* _Aim of the exercise_
Take the lines below beginning at the line that has "def rCaldSinterStat : Nat := 0x070044" and stopping after the line that has "def rCaldXltStat : Nat := 0x07008C", and print them exactly as they are, with no other lines.

------ Material shown ------

/-! ### Register offsets, by name -/

def rTopChipId : Nat := 0x000000
def rTopMode : Nat := 0x000004
def rTopModeCmd : Nat := 0x000008
def rTopDark : Nat := 0x0000C0
def rTopLanternLo : Nat := 0x000100
def rTopLanternHi : Nat := 0x000104
def rTopLanternCtrl : Nat := 0x000108
def rTopPcieStat : Nat := 0x000200
def rTopPcieEvt : Nat := 0x000204
def rTopPcieFlrLo : Nat := 0x000208
def rTopPcieFlrHi : Nat := 0x00020C
def rTopPciePm : Nat := 0x000210
def rTopPcieLtr : Nat := 0x000214
def rTopRlfHb : Nat := 0x000400
def rTopRlfCtrl : Nat := 0x000404
def rTopRlfStat : Nat := 0x000408
def rTopRlfCnt : Nat := 0x00040C
def rTopModeReason : Nat := 0x000410
def rTopRlfTimeLo : Nat := 0x000418
def rTopRlfTimeHi : Nat := 0x00041C
def rTopGpio (i : Nat) : Nat := 0x000600 + 0x4 * i
def rPwrIslStat : Nat := 0x010000
def rPwrPsResult : Nat := 0x010004
def rPwrCapCtrl : Nat := 0x010010
def rPwrShedPrio : Nat := 0x010014
def rPwrPcap : Nat := 0x010018
def rPwrCapStat : Nat := 0x01001C
def rPwrTemp (i : Nat) : Nat := 0x010020 + 0x4 * i
def rPwrDormCtrl : Nat := 0x010040
def rPwrWakeTmr : Nat := 0x010044
def rPwrWakeSrc : Nat := 0x010048
def rPwrSeq : Nat := 0x01004C
def rClkRefStat : Nat := 0x020000
def rClkPllCtrl (i : Nat) : Nat := 0x020100 + 0x40 * i
def rClkPllNum (i : Nat) : Nat := 0x020104 + 0x40 * i
def rClkPllDen (i : Nat) : Nat := 0x020108 + 0x40 * i
def rClkPllStat (i : Nat) : Nat := 0x02010C + 0x40 * i
def rClkPllTrk (i : Nat) : Nat := 0x020110 + 0x40 * i
def rClkPllsStat : Nat := 0x02018C
def rClkBand (i : Nat) : Nat := 0x020200 + 0x4 * i
def rClkHoldCtrl : Nat := 0x020300
def rClkHoldStat : Nat := 0x020304
def rClkHoldMeas : Nat := 0x020308
def rClkHoldIncLo : Nat := 0x020310
def rClkHoldIncHi : Nat := 0x020314
def rClkCkoCfg (i : Nat) : Nat := 0x020400 + 0x10 * i
def rClkCkoAct (i : Nat) : Nat := 0x020404 + 0x10 * i
def rClkCkoPhase (i : Nat) : Nat := 0x020408 + 0x10 * i
def rClkCkoPair : Nat := 0x020440
def rClkCkoCommit : Nat := 0x020444
def rClkTickCtrl (i : Nat) : Nat := 0x020800 + 0x20 * i
def rClkTickStat (i : Nat) : Nat := 0x020804 + 0x20 * i
def rClkTickPeriod0 : Nat := 0x020808
def rClkSidxLo : Nat := 0x020880
def rClkSidxHi : Nat := 0x020884
def rClkSidxPhase : Nat := 0x020888
def rClkSidxStartLo : Nat := 0x020890
def rClkSidxStartHi : Nat := 0x020894
def rBootStraps : Nat := 0x030000
def rBootStat : Nat := 0x030004
def rBootCtrl : Nat := 0x030008
def rBootFuseStat : Nat := 0x030010
def rBootFuseSel : Nat := 0x030014
def rBootFuseData : Nat := 0x030018
def rBootOtpPgm : Nat := 0x030020
def rBootOtpData : Nat := 0x030024
def rBootMbxAddrLo : Nat := 0x030040
def rBootMbxAddrHi : Nat := 0x030044
def rBootMbxLen : Nat := 0x030048
def rBootMbxCmd : Nat := 0x03004C
def rBootMbxStat : Nat := 0x030050
def rBootUpd : Nat := 0x030060
def rBootArb : Nat := 0x030064
def rBootMinRingLo : Nat := 0x030080
def rBootMinRingHi : Nat := 0x030084
def rBootMinCfg : Nat := 0x030088
def rBootMinCons : Nat := 0x03008C
def rBootMinStat : Nat := 0x030090
def rSecDaymark (i : Nat) (j : Nat) : Nat := 0x040100 + 0x40 * i + 0x4 * j
def rSecFwDigest (i : Nat) : Nat := 0x040300 + 0x4 * i
def rSecDmExt (i : Nat) : Nat := 0x040340 + 0x4 * i
def rSecDmCmd : Nat := 0x040370
def rSecMlogSel : Nat := 0x040380
def rSecMlogW (i : Nat) : Nat := 0x040384 + 0x4 * i
def rSecDbgChal (i : Nat) : Nat := 0x040400 + 0x4 * i
def rSecDbgReq : Nat := 0x040430
def rSecDbgResp (i : Nat) : Nat := 0x040440 + 0x4 * i
def rSecDbgCmd : Nat := 0x040500
def rSecDbgStat : Nat := 0x040504
def rSecAuditSel : Nat := 0x040600
def rSecAuditW (i : Nat) : Nat := 0x040604 + 0x4 * i
def rSecAuditCnt : Nat := 0x040610
def rCtxtCtrl (i : Nat) : Nat := 0x050000 + 0x40 * i
def rCtxtCmd (i : Nat) : Nat := 0x050004 + 0x40 * i
def rCtxtCrLo (i : Nat) : Nat := 0x050008 + 0x40 * i
def rCtxtCrHi (i : Nat) : Nat := 0x05000C + 0x40 * i
def rCtxtCpLo (i : Nat) : Nat := 0x050010 + 0x40 * i
def rCtxtCpHi (i : Nat) : Nat := 0x050014 + 0x40 * i
def rCtxtSrLo (i : Nat) : Nat := 0x050018 + 0x40 * i
def rCtxtSrHi (i : Nat) : Nat := 0x05001C + 0x40 * i
def rCtxtSize (i : Nat) : Nat := 0x050020 + 0x40 * i
def rCtxtIrq (i : Nat) : Nat := 0x050024 + 0x40 * i
def rCtxtMod (i : Nat) : Nat := 0x050028 + 0x40 * i
def rCtxtStat (i : Nat) : Nat := 0x05002C + 0x40 * i
def rCtxtErr (i : Nat) : Nat := 0x050030 + 0x40 * i
def rFabWaitHwm (i : Nat) : Nat := 0x060000 + 0x4 * i
def rFabCommitStat : Nat := 0x060800
def rFabResRange : Nat := 0x060900
def rFabResCmd : Nat := 0x060904
def rFabResSel : Nat := 0x060908
def rFabResInfo : Nat := 0x06090C
def rFabCgCtrl (i : Nat) : Nat := 0x061000 + 0x20 * i
def rFabCgDueLo (i : Nat) : Nat := 0x061008 + 0x20 * i
def rFabCgDueHi (i : Nat) : Nat := 0x06100C + 0x20 * i
def rFabCgAppliedLo (i : Nat) : Nat := 0x061010 + 0x20 * i
def rFabCgAppliedHi (i : Nat) : Nat := 0x061014 + 0x20 * i
def rFabCgStat (i : Nat) : Nat := 0x061018 + 0x20 * i
def rFabCgMiss (i : Nat) : Nat := 0x06101C + 0x20 * i
def rFabRampW0 (i : Nat) : Nat := 0x062000 + 0x10 * i
def rFabRampW1 (i : Nat) : Nat := 0x062004 + 0x10 * i
def rFabRampW2 (i : Nat) : Nat := 0x062008 + 0x10 * i
def rFabRampW3 (i : Nat) : Nat := 0x06200C + 0x10 * i
def rFabCsetW0 (i : Nat) : Nat := 0x064000 + 0x10 * i
def rFabCsetW1 (i : Nat) : Nat := 0x064004 + 0x10 * i
def rFabCsetW2 (i : Nat) : Nat := 0x064008 + 0x10 * i
def rFabCsetW3 (i : Nat) : Nat := 0x06400C + 0x10 * i
def rCaldEccStat : Nat := 0x070000
def rCaldUeInfo : Nat := 0x070004
def rCaldEccCtrl : Nat := 0x070008
def rCaldCap : Nat := 0x070010
def rCaldTileRange : Nat := 0x070020
def rCaldTileCmd : Nat := 0x070024
def rCaldTileSel : Nat := 0x070028
def rCaldTileInfo : Nat := 0x07002C
def rCaldRowSel : Nat := 0x070030
def rCaldRowInfo : Nat := 0x070034
def rCaldSinterCtrl : Nat := 0x070040
def rCaldSinterStat : Nat := 0x070044
def rCaldSinterFail : Nat := 0x070048
def rCaldProtRemap (i : Nat) : Nat := 0x070060 + 0x4 * i
def rCaldXltFault : Nat := 0x070080
def rCaldXltFvaLo : Nat := 0x070084
def rCaldXltFvaHi : Nat := 0x070088
def rCaldXltStat : Nat := 0x07008C
def rCaldHlBudget : Nat := 0x0700A0
def rCaldHlLoad : Nat := 0x0700A4
def rCaldBankStat (i : Nat) : Nat := 0x070100 + 0x4 * i
def rCaldLmr (i : Nat) : Nat := 0x070200 + 0x4 * i
def rCaldConf (i : Nat) (j : Nat) : Nat := 0x074000 + 0x100 * i + 0x4 * j
def rCaldHlW0 (i : Nat) : Nat := 0x078000 + 0x8 * i
def rCaldHlW1 (i : Nat) : Nat := 0x078004 + 0x8 * i
def rEngTickOvr (i : Nat) : Nat := 0x0800E0 + 0x1000 * i
def rEngIllStat (i : Nat) : Nat := 0x0800E4 + 0x1000 * i
def rEngLmEcc (i : Nat) : Nat := 0x0800E8 + 0x1000 * i
def rEngFarStat (i : Nat) : Nat := 0x0800EC + 0x1000 * i
def rEngDpFlags (i : Nat) : Nat := 0x0800F0 + 0x1000 * i
def rEngWqStat (i : Nat) : Nat := 0x0800F4 + 0x1000 * i
def rEngDldErr (i : Nat) (j : Nat) : Nat := 0x0800F8 + 0x1000 * i + 0x4 * j
def rEngTailsW0 (i : Nat) : Nat := 0x080100 + 0x1000 * i
def rEngTailsW1 (i : Nat) : Nat := 0x080104 + 0x1000 * i
def rEngTailsW2 (i : Nat) : Nat := 0x080108 + 0x1000 * i
def rEngTailsW3 (i : Nat) : Nat := 0x08010C + 0x1000 * i
def rEngTailsCw (i : Nat) (j : Nat) : Nat := 0x080110 + 0x1000 * i + 0x4 * j
def rEngTaila (i : Nat) (j : Nat) : Nat := 0x080120 + 0x1000 * i + 0x4 * j
def rEngProgCtrl (i : Nat) : Nat := 0x080140 + 0x1000 * i
def rEngSwapSidxLo (i : Nat) : Nat := 0x080144 + 0x1000 * i
def rEngSwapSidxHi (i : Nat) : Nat := 0x080148 + 0x1000 * i
def rEngFaultInfo (i : Nat) : Nat := 0x08014C + 0x1000 * i
def rEngStopWait (i : Nat) : Nat := 0x080150 + 0x1000 * i
def rEngSegStat (i : Nat) (j : Nat) : Nat := 0x080200 + 0x1000 * i + 0x8 * j
def rEngSegHwm (i : Nat) (j : Nat) : Nat := 0x080204 + 0x1000 * i + 0x8 * j
def rEngCbind (i : Nat) (j : Nat) : Nat := 0x080300 + 0x1000 * i + 0x4 * j
def rEngDldW0 (i : Nat) (j : Nat) : Nat := 0x080400 + 0x1000 * i + 0x10 * j
def rEngDldW1 (i : Nat) (j : Nat) : Nat := 0x080404 + 0x1000 * i + 0x10 * j
def rEngDldW2 (i : Nat) (j : Nat) : Nat := 0x080408 + 0x1000 * i + 0x10 * j
def rEngDldW3 (i : Nat) (j : Nat) : Nat := 0x08040C + 0x1000 * i + 0x10 * j
def rEngSegsW0 (i : Nat) (j : Nat) : Nat := 0x080800 + 0x1000 * i + 0x20 * j
def rEngSegsW1 (i : Nat) (j : Nat) : Nat := 0x080804 + 0x1000 * i + 0x20 * j
def rEngSegsW2 (i : Nat) (j : Nat) : Nat := 0x080808 + 0x1000 * i + 0x20 * j
def rEngSegsW3 (i : Nat) (j : Nat) : Nat := 0x08080C + 0x1000 * i + 0x20 * j
def rEngSegsW4 (i : Nat) (j : Nat) : Nat := 0x080810 + 0x1000 * i + 0x20 * j
def rEngSegsW5 (i : Nat) (j : Nat) : Nat := 0x080814 + 0x1000 * i + 0x20 * j
def rEngSegsW6 (i : Nat) (j : Nat) : Nat := 0x080818 + 0x1000 * i + 0x20 * j
def rEngSegsW7 (i : Nat) (j : Nat) : Nat := 0x08081C + 0x1000 * i + 0x20 * j
def rEngSega (i : Nat) (j : Nat) : Nat := 0x080C00 + 0x1000 * i + 0x4 * j
def rRouteStat : Nat := 0x0A0000
def rRouteSatSink : Nat := 0x0A0004
def rRouteXpUsed : Nat := 0x0A0008
def rRouteXpSel : Nat := 0x0A0010
def rRouteXpW (i : Nat) : Nat := 0x0A0014 + 0x4 * i
def rRouteCpdom (i : Nat) : Nat := 0x0A0100 + 0x4 * i
def rRouteBrg (i : Nat) : Nat := 0x0A0200 + 0x4 * i
def rRouteAclW0 (i : Nat) : Nat := 0x0A0400 + 0x8 * i
def rRouteAclW1 (i : Nat) : Nat := 0x0A0404 + 0x8 * i
def rAsrcCfg0 (i : Nat) : Nat := 0x0B0000 + 0x10 * i
def rAsrcCfg1 (i : Nat) : Nat := 0x0B0004 + 0x10 * i
def rAsrcStat (i : Nat) : Nat := 0x0B0008 + 0x10 * i
def rAsrcRatio (i : Nat) : Nat := 0x0B000C + 0x10 * i
def rDmaCtrl : Nat := 0x0C0000
def rDmaStat : Nat := 0x0C0004
def rDmaBudget : Nat := 0x0C0008
def rDmaLoad : Nat := 0x0C000C
def rDmaStrSel : Nat := 0x0C0100
def rDmaStrW (i : Nat) : Nat := 0x0C0104 + 0x4 * i
def rDmaCap (i : Nat) : Nat := 0x0C1000 + 0x8 * i
def rDmaUse (i : Nat) : Nat := 0x0C1004 + 0x8 * i
def rPortTdmCfg0 (i : Nat) : Nat := 0x0D0000 + 0x40 * i
def rPortTdmRxmask (i : Nat) : Nat := 0x0D0008 + 0x40 * i
def rPortTdmTxmask (i : Nat) : Nat := 0x0D000C + 0x40 * i
def rPortTdmStat (i : Nat) : Nat := 0x0D0010 + 0x40 * i
def rPortTdmCnt (i : Nat) : Nat := 0x0D0014 + 0x40 * i
def rPortPdmMic (i : Nat) : Nat := 0x0D0200 + 0x4 * i
def rPortPdmStat : Nat := 0x0D0240
def rPortSprCfg : Nat := 0x0D0300
def rPortSprStat : Nat := 0x0D0304
def rPortSprCs (i : Nat) : Nat := 0x0D0310 + 0x4 * i
def rPortSptCfg (i : Nat) : Nat := 0x0D0380 + 0x40 * i
def rPortSptStat (i : Nat) : Nat := 0x0D0384 + 0x40 * i
def rPortSptCs (i : Nat) (j : Nat) : Nat := 0x0D0390 + 0x40 * i + 0x4 * j
def rConvClk : Nat := 0x0E0000
def rConvPdmck : Nat := 0x0E0004
def rConvGrp (i : Nat) : Nat := 0x0E0010 + 0x4 * i
def rConvDacCtrl (i : Nat) : Nat := 0x0E0020 + 0x4 * i
def rConvDacStat : Nat := 0x0E0040
def rConvFault : Nat := 0x0E0044
def rConvSlip : Nat := 0x0E0048
def rNgxCtrl : Nat := 0x0F0000
def rNgxStat : Nat := 0x0F0004
def rNgxTiming : Nat := 0x0F0008
def rNgxDelay : Nat := 0x0F000C
def rNgxErr : Nat := 0x0F0010
def rNgxMsg : Nat := 0x0F0014
def rNgxMsgDrop : Nat := 0x0F0018
def rNgxSession : Nat := 0x0F001C
def rNgxRrAddr : Nat := 0x0F0020
def rNgxRrData : Nat := 0x0F0024
def rNgxRrCmd : Nat := 0x0F0028
def rNgxBootStat : Nat := 0x0F0030
def rNgxChen (i : Nat) : Nat := 0x0F0400 + 0x4 * i
def rNgxChwr (i : Nat) : Nat := 0x0F0800 + 0x4 * i
def rSpimCfg : Nat := 0x100000
def rSpimStat : Nat := 0x100004
def rSpimTmo : Nat := 0x100008
def rSpimCache : Nat := 0x10000C
def rSpimPfAddr : Nat := 0x100010
def rSpimPfCmd : Nat := 0x100014
def rSpimPfBuf (i : Nat) : Nat := 0x100100 + 0x4 * i
def rSpisCtrl : Nat := 0x110000
def rSpisStat : Nat := 0x110004
def rSpisCnt : Nat := 0x110008
def rSpisRdEn : Nat := 0x110010
def rSpisWrEn : Nat := 0x110014
def rTestCtrl : Nat := 0x120000
def rTestStat : Nat := 0x120004
def rTestSeedLo : Nat := 0x120008
def rTestSeedHi : Nat := 0x12000C
def rTestRes (i : Nat) : Nat := 0x120100 + 0x4 * i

------

* _Task response_
def rCaldSinterStat : Nat := 0x070044
def rCaldSinterFail : Nat := 0x070048
def rCaldProtRemap (i : Nat) : Nat := 0x070060 + 0x4 * i
def rCaldXltFault : Nat := 0x070080
def rCaldXltFvaLo : Nat := 0x070084
def rCaldXltFvaHi : Nat := 0x070088
def rCaldXltStat : Nat := 0x07008C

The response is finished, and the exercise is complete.